I felt all this as we climbed the hill to the rope.

When we first got up there, without even pausing, without edging forward to check out the drop, Jim walked straight to the rope and swung off, plunging into the water. He made an enormous splash, much bigger than the boy. When he came up, which seemed like ages, he made lots of noise, cheering and laughing.

‘HURTS YOUR BLOODY CHEST! BETTER WATCH OUT, GIRLS! FFFUUCKK!’ He swept his hair back off his face, blew out his nose into his hand and generally made a big song and dance. You had to admire the big fellow though, he was harder than the rest of us. Then I looked at the Danes and Scotty, and thought that they didn’t take much beating.

After Jim’s jump, the rest of us edged forward to look at the rocks. They looked treacherous now that we were on top of them. The drop appeared much further than from down in the pool, maybe some fifty feet or even more, and the pool looked tiny and narrow. The rocks formed a craggy ledge that seemed as long as a diving board, and could only be cleared when in full mid-swing, otherwise you would fall back and
bang
into them, doing some serious damage. Once out on the rope, if you missed the opportunity to drop at the right time, you couldn’t expect to let go later because the rocky ledge would be jutting out beneath you.

‘HA HA! YOU’VE BROUGHT THIS ON YOURSELVES, YOU LOT!’ Jim basked in his own glory.

He was right, we had brought it on ourselves and we’d look foolish not to complete it. I was still fairly confident, if a little less gung-ho than on the way up. I noticed that Scotty had gone quiet since Jim had jumped, and we began examining the surrounding area. I could feel my heart pumping with adrenalin and my mouth getting dry and thirsty.

‘What do you think?’ I asked Karin, as the three of us edged forward as far as we could before we started sliding down. We held onto each other slightly.
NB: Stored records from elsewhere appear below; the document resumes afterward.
-- ==== Sys2Proof/Laws/State.lean ====
section
/-!
SUPPORT. What each plain update of the state leaves: one lemma for each field it does not touch.
-/

namespace Sys2Proof.Machine

@[simp] theorem putCore_pending (s : State) (c : Nat) (k : Core) : (s.putCore c k).pending = s.pending := rfl
@[simp] theorem putCore_cyc (s : State) (c : Nat) (k : Core) : (s.putCore c k).cyc = s.cyc := rfl
@[simp] theorem putCore_free (s : State) (c : Nat) (k : Core) : (s.putCore c k).free = s.free := rfl
@[simp] theorem putCore_nextId (s : State) (c : Nat) (k : Core) : (s.putCore c k).nextId = s.nextId := rfl
@[simp] theorem putCore_nextSeq (s : State) (c : Nat) (k : Core) : (s.putCore c k).nextSeq = s.nextSeq := rfl
@[simp] theorem putCore_resp (s : State) (c : Nat) (k : Core) : (s.putCore c k).resp = s.resp := rfl
@[simp] theorem putCore_regs (s : State) (c : Nat) (k : Core) : (s.putCore c k).regs = s.regs := rfl
@[simp] theorem putCore_mem (s : State) (c : Nat) (k : Core) : (s.putCore c k).mem = s.mem := rfl
@[simp] theorem putCore_spad (s : State) (c : Nat) (k : Core) : (s.putCore c k).spad = s.spad := rfl
@[simp] theorem putCore_memErr (s : State) (c : Nat) (k : Core) : (s.putCore c k).memErr = s.memErr := rfl
@[simp] theorem putCore_spadErr (s : State) (c : Nat) (k : Core) : (s.putCore c k).spadErr = s.spadErr := rfl
@[simp] theorem putCore_beds (s : State) (c : Nat) (k : Core) : (s.putCore c k).beds = s.beds := rfl
@[simp] theorem putCore_stks (s : State) (c : Nat) (k : Core) : (s.putCore c k).stks = s.stks := rfl
@[simp] theorem putCore_net (s : State) (c : Nat) (k : Core) : (s.putCore c k).net = s.net := rfl
@[simp] theorem putCore_routes (s : State) (c : Nat) (k : Core) : (s.putCore c k).routes = s.routes := rfl
@[simp] theorem putCore_log (s : State) (c : Nat) (k : Core) : (s.putCore c k).log = s.log := rfl
@[simp] theorem putCore_logSeq (s : State) (c : Nat) (k : Core) : (s.putCore c k).logSeq = s.logSeq := rfl
@[simp] theorem putCore_levels (s : State) (c : Nat) (k : Core) : (s.putCore c k).levels = s.levels := rfl
@[simp] theorem putCore_flashErr (s : State) (c : Nat) (k : Core) : (s.putCore c k).flashErr = s.flashErr := rfl
@[simp] theorem putCore_heldCe (s : State) (c : Nat) (k : Core) : (s.putCore c k).heldCe = s.heldCe := rfl
@[simp] theorem putCore_msis (s : State) (c : Nat) (k : Core) : (s.putCore c k).msis = s.msis := rfl
@[simp] theorem putCore_timeOff (s : State) (c : Nat) (k : Core) : (s.putCore c k).timeOff = s.timeOff := rfl
@[simp] theorem putCore_parts (s : State) (c : Nat) (k : Core) : (s.putCore c k).parts = s.parts := rfl
@[simp] theorem putCore_rings (s : State) (c : Nat) (k : Core) : (s.putCore c k).rings = s.rings := rfl
@[simp] theorem putCore_served (s : State) (c : Nat) (k : Core) : (s.putCore c k).served = s.served := rfl
@[simp] theorem putCore_shelf (s : State) (c : Nat) (k : Core) : (s.putCore c k).shelf = s.shelf := rfl
@[simp] theorem putCore_heldWrites (s : State) (c : Nat) (k : Core) : (s.putCore c k).heldWrites = s.heldWrites := rfl
@[simp] theorem putCore_retunes (s : State) (c : Nat) (k : Core) : (s.putCore c k).retunes = s.retunes := rfl
@[simp] theorem putCore_regClear (s : State) (c : Nat) (k : Core) : (s.putCore c k).regClear = s.regClear := rfl
@[simp] theorem putCore_regBusy (s : State) (c : Nat) (k : Core) : (s.putCore c k).regBusy = s.regBusy := rfl
@[simp] theorem putCore_wakes (s : State) (c : Nat) (k : Core) : (s.putCore c k).wakes = s.wakes := rfl
@[simp] theorem putCore_retains (s : State) (c : Nat) (k : Core) : (s.putCore c k).retains = s.retains := rfl
@[simp] theorem putCore_ptc (s : State) (c : Nat) (k : Core) : (s.putCore c k).ptc = s.ptc := rfl
@[simp] theorem putCore_iotlb (s : State) (c : Nat) (k : Core) : (s.putCore c k).iotlb = s.iotlb := rfl
@[simp] theorem putCore_walkc (s : State) (c : Nat) (k : Core) : (s.putCore c k).walkc = s.walkc := rfl
@[simp] theorem putCore_walks (s : State) (c : Nat) (k : Core) : (s.putCore c k).walks = s.walks := rfl
@[simp] theorem putCore_faults (s : State) (c : Nat) (k : Core) : (s.putCore c k).faults = s.faults := rfl
@[simp] theorem putCore_faultGens (s : State) (c : Nat) (k : Core) : (s.putCore c k).faultGens = s.faultGens := rfl
@[simp] theorem putCore_faultWait (s : State) (c : Nat) (k : Core) : (s.putCore c k).faultWait = s.faultWait := rfl
@[simp] theorem putCore_xans (s : State) (c : Nat) (k : Core) : (s.putCore c k).xans = s.xans := rfl
@[simp] theorem putCore_xinvs (s : State) (c : Nat) (k : Core) : (s.putCore c k).xinvs = s.xinvs := rfl
@[simp] theorem putCore_iofences (s : State) (c : Nat) (k : Core) : (s.putCore c k).iofences = s.iofences := rfl
@[simp] theorem putCore_logq (s : State) (c : Nat) (k : Core) : (s.putCore c k).logq = s.logq := rfl
@[simp] theorem putCore_ident (s : State) (c : Nat) (k : Core) : (s.putCore c k).ident = s.ident := rfl
@[simp] theorem putCore_ports (s : State) (c : Nat) (k : Core) : (s.putCore c k).ports = s.ports := rfl
@[simp] theorem putCore_dlinks (s : State) (c : Nat) (k : Core) : (s.putCore c k).dlinks = s.dlinks := rfl
@[simp] theorem putCore_grove (s : State) (c : Nat) (k : Core) : (s.putCore c k).grove = s.grove := rfl
@[simp] theorem putCore_pins (s : State) (c : Nat) (k : Core) : (s.putCore c k).pins = s.pins := rfl
@[simp] theorem putCore_i3c (s : State) (c : Nat) (k : Core) : (s.putCore c k).i3c = s.i3c := rfl
@[simp] theorem putCore_flash (s : State) (c : Nat) (k : Core) : (s.putCore c k).flash = s.flash := rfl
@[simp] theorem putCore_mgt (s : State) (c : Nat) (k : Core) : (s.putCore c k).mgt = s.mgt := rfl
@[simp] theorem putCore_tap (s : State) (c : Nat) (k : Core) : (s.putCore c k).tap = s.tap := rfl
@[simp] theorem putCore_guest (s : State) (c : Nat) (k : Core) : (s.putCore c k).guest = s.guest := rfl
@[simp] theorem putCore_power (s : State) (c : Nat) (k : Core) : (s.putCore c k).power = s.power := rfl

@[simp] theorem putBed_pending (s : State) (b : Nat) (k : Bed) : (s.putBed b k).pending = s.pending := rfl
@[simp] theorem putBed_cyc (s : State) (b : Nat) (k : Bed) : (s.putBed b k).cyc = s.cyc := rfl
@[simp] theorem putBed_free (s : State) (b : Nat) (k : Bed) : (s.putBed b k).free = s.free := rfl
@[simp] theorem putBed_nextId (s : State) (b : Nat) (k : Bed) : (s.putBed b k).nextId = s.nextId := rfl
@[simp] theorem putBed_nextSeq (s : State) (b : Nat) (k : Bed) : (s.putBed b k).nextSeq = s.nextSeq := rfl
@[simp] theorem putBed_resp (s : State) (b : Nat) (k : Bed) : (s.putBed b k).resp = s.resp := rfl
@[simp] theorem putBed_regs (s : State) (b : Nat) (k : Bed) : (s.putBed b k).regs = s.regs := rfl
@[simp] theorem putBed_mem (s : State) (b : Nat) (k : Bed) : (s.putBed b k).mem = s.mem := rfl
@[simp] theorem putBed_spad (s : State) (b : Nat) (k : Bed) : (s.putBed b k).spad = s.spad := rfl
@[simp] theorem putBed_memErr (s : State) (b : Nat) (k : Bed) : (s.putBed b k).memErr = s.memErr := rfl
@[simp] theorem putBed_spadErr (s : State) (b : Nat) (k : Bed) : (s.putBed b k).spadErr = s.spadErr := rfl
@[simp] theorem putBed_cores (s : State) (b : Nat) (k : Bed) : (s.putBed b k).cores = s.cores := rfl
@[simp] theorem putBed_stks (s : State) (b : Nat) (k : Bed) : (s.putBed b k).stks = s.stks := rfl
@[simp] theorem putBed_net (s : State) (b : Nat) (k : Bed) : (s.putBed b k).net = s.net := rfl
@[simp] theorem putBed_routes (s : State) (b : Nat) (k : Bed) : (s.putBed b k).routes = s.routes := rfl
@[simp] theorem putBed_log (s : State) (b : Nat) (k : Bed) : (s.putBed b k).log = s.log := rfl
@[simp] theorem putBed_logSeq (s : State) (b : Nat) (k : Bed) : (s.putBed b k).logSeq = s.logSeq := rfl
@[simp] theorem putBed_levels (s : State) (b : Nat) (k : Bed) : (s.putBed b k).levels = s.levels := rfl
@[simp] theorem putBed_flashErr (s : State) (b : Nat) (k : Bed) : (s.putBed b k).flashErr = s.flashErr := rfl
@[simp] theorem putBed_heldCe (s : State) (b : Nat) (k : Bed) : (s.putBed b k).heldCe = s.heldCe := rfl
@[simp] theorem putBed_msis (s : State) (b : Nat) (k : Bed) : (s.putBed b k).msis = s.msis := rfl
@[simp] theorem putBed_timeOff (s : State) (b : Nat) (k : Bed) : (s.putBed b k).timeOff = s.timeOff := rfl
@[simp] theorem putBed_parts (s : State) (b : Nat) (k : Bed) : (s.putBed b k).parts = s.parts := rfl
@[simp] theorem putBed_rings (s : State) (b : Nat) (k : Bed) : (s.putBed b k).rings = s.rings := rfl
@[simp] theorem putBed_served (s : State) (b : Nat) (k : Bed) : (s.putBed b k).served = s.served := rfl
@[simp] theorem putBed_shelf (s : State) (b : Nat) (k : Bed) : (s.putBed b k).shelf = s.shelf := rfl
@[simp] theorem putBed_heldWrites (s : State) (b : Nat) (k : Bed) : (s.putBed b k).heldWrites = s.heldWrites := rfl
@[simp] theorem putBed_retunes (s : State) (b : Nat) (k : Bed) : (s.putBed b k).retunes = s.retunes := rfl
@[simp] theorem putBed_regClear (s : State) (b : Nat) (k : Bed) : (s.putBed b k).regClear = s.regClear := rfl
@[simp] theorem putBed_regBusy (s : State) (b : Nat) (k : Bed) : (s.putBed b k).regBusy = s.regBusy := rfl
@[simp] theorem putBed_wakes (s : State) (b : Nat) (k : Bed) : (s.putBed b k).wakes = s.wakes := rfl
@[simp] theorem putBed_retains (s : State) (b : Nat) (k : Bed) : (s.putBed b k).retains = s.retains := rfl
@[simp] theorem putBed_ptc (s : State) (b : Nat) (k : Bed) : (s.putBed b k).ptc = s.ptc := rfl
@[simp] theorem putBed_iotlb (s : State) (b : Nat) (k : Bed) : (s.putBed b k).iotlb = s.iotlb := rfl
@[simp] theorem putBed_walkc (s : State) (b : Nat) (k : Bed) : (s.putBed b k).walkc = s.walkc := rfl
@[simp] theorem putBed_walks (s : State) (b : Nat) (k : Bed) : (s.putBed b k).walks = s.walks := rfl
@[simp] theorem putBed_faults (s : State) (b : Nat) (k : Bed) : (s.putBed b k).faults = s.faults := rfl
@[simp] theorem putBed_faultGens (s : State) (b : Nat) (k : Bed) : (s.putBed b k).faultGens = s.faultGens := rfl
@[simp] theorem putBed_faultWait (s : State) (b : Nat) (k : Bed) : (s.putBed b k).faultWait = s.faultWait := rfl
@[simp] theorem putBed_xans (s : State) (b : Nat) (k : Bed) : (s.putBed b k).xans = s.xans := rfl
@[simp] theorem putBed_xinvs (s : State) (b : Nat) (k : Bed) : (s.putBed b k).xinvs = s.xinvs := rfl
@[simp] theorem putBed_iofences (s : State) (b : Nat) (k : Bed) : (s.putBed b k).iofences = s.iofences := rfl
@[simp] theorem putBed_logq (s : State) (b : Nat) (k : Bed) : (s.putBed b k).logq = s.logq := rfl
@[simp] theorem putBed_ident (s : State) (b : Nat) (k : Bed) : (s.putBed b k).ident = s.ident := rfl
@[simp] theorem putBed_ports (s : State) (b : Nat) (k : Bed) : (s.putBed b k).ports = s.ports := rfl
@[simp] theorem putBed_dlinks (s : State) (b : Nat) (k : Bed) : (s.putBed b k).dlinks = s.dlinks := rfl
@[simp] theorem putBed_grove (s : State) (b : Nat) (k : Bed) : (s.putBed b k).grove = s.grove := rfl
@[simp] theorem putBed_pins (s : State) (b : Nat) (k : Bed) : (s.putBed b k).pins = s.pins := rfl
@[simp] theorem putBed_i3c (s : State) (b : Nat) (k : Bed) : (s.putBed b k).i3c = s.i3c := rfl
@[simp] theorem putBed_flash (s : State) (b : Nat) (k : Bed) : (s.putBed b k).flash = s.flash := rfl
@[simp] theorem putBed_mgt (s : State) (b : Nat) (k : Bed) : (s.putBed b k).mgt = s.mgt := rfl
@[simp] theorem putBed_tap (s : State) (b : Nat) (k : Bed) : (s.putBed b k).tap = s.tap := rfl
@[simp] theorem putBed_guest (s : State) (b : Nat) (k : Bed) : (s.putBed b k).guest = s.guest := rfl
@[simp] theorem putBed_power (s : State) (b : Nat) (k : Bed) : (s.putBed b k).power = s.power := rfl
Scotty stood behind, leaning against a tree, his hands down the front of his shorts, shivering slightly, looking like a little boy at the side of a swimming bath.

‘I don’t fucking like it, are we crazy?’ Karin muttered.

I loved it when the Danes let loose a little.

‘Why the fuck are we doing it?’ said Andrea.

We were all charged up now and exhilarated by the danger and anticipation, though I knew there was no way the Danes could do it, not unless Jim held their hands. Even then, it was so unlikely.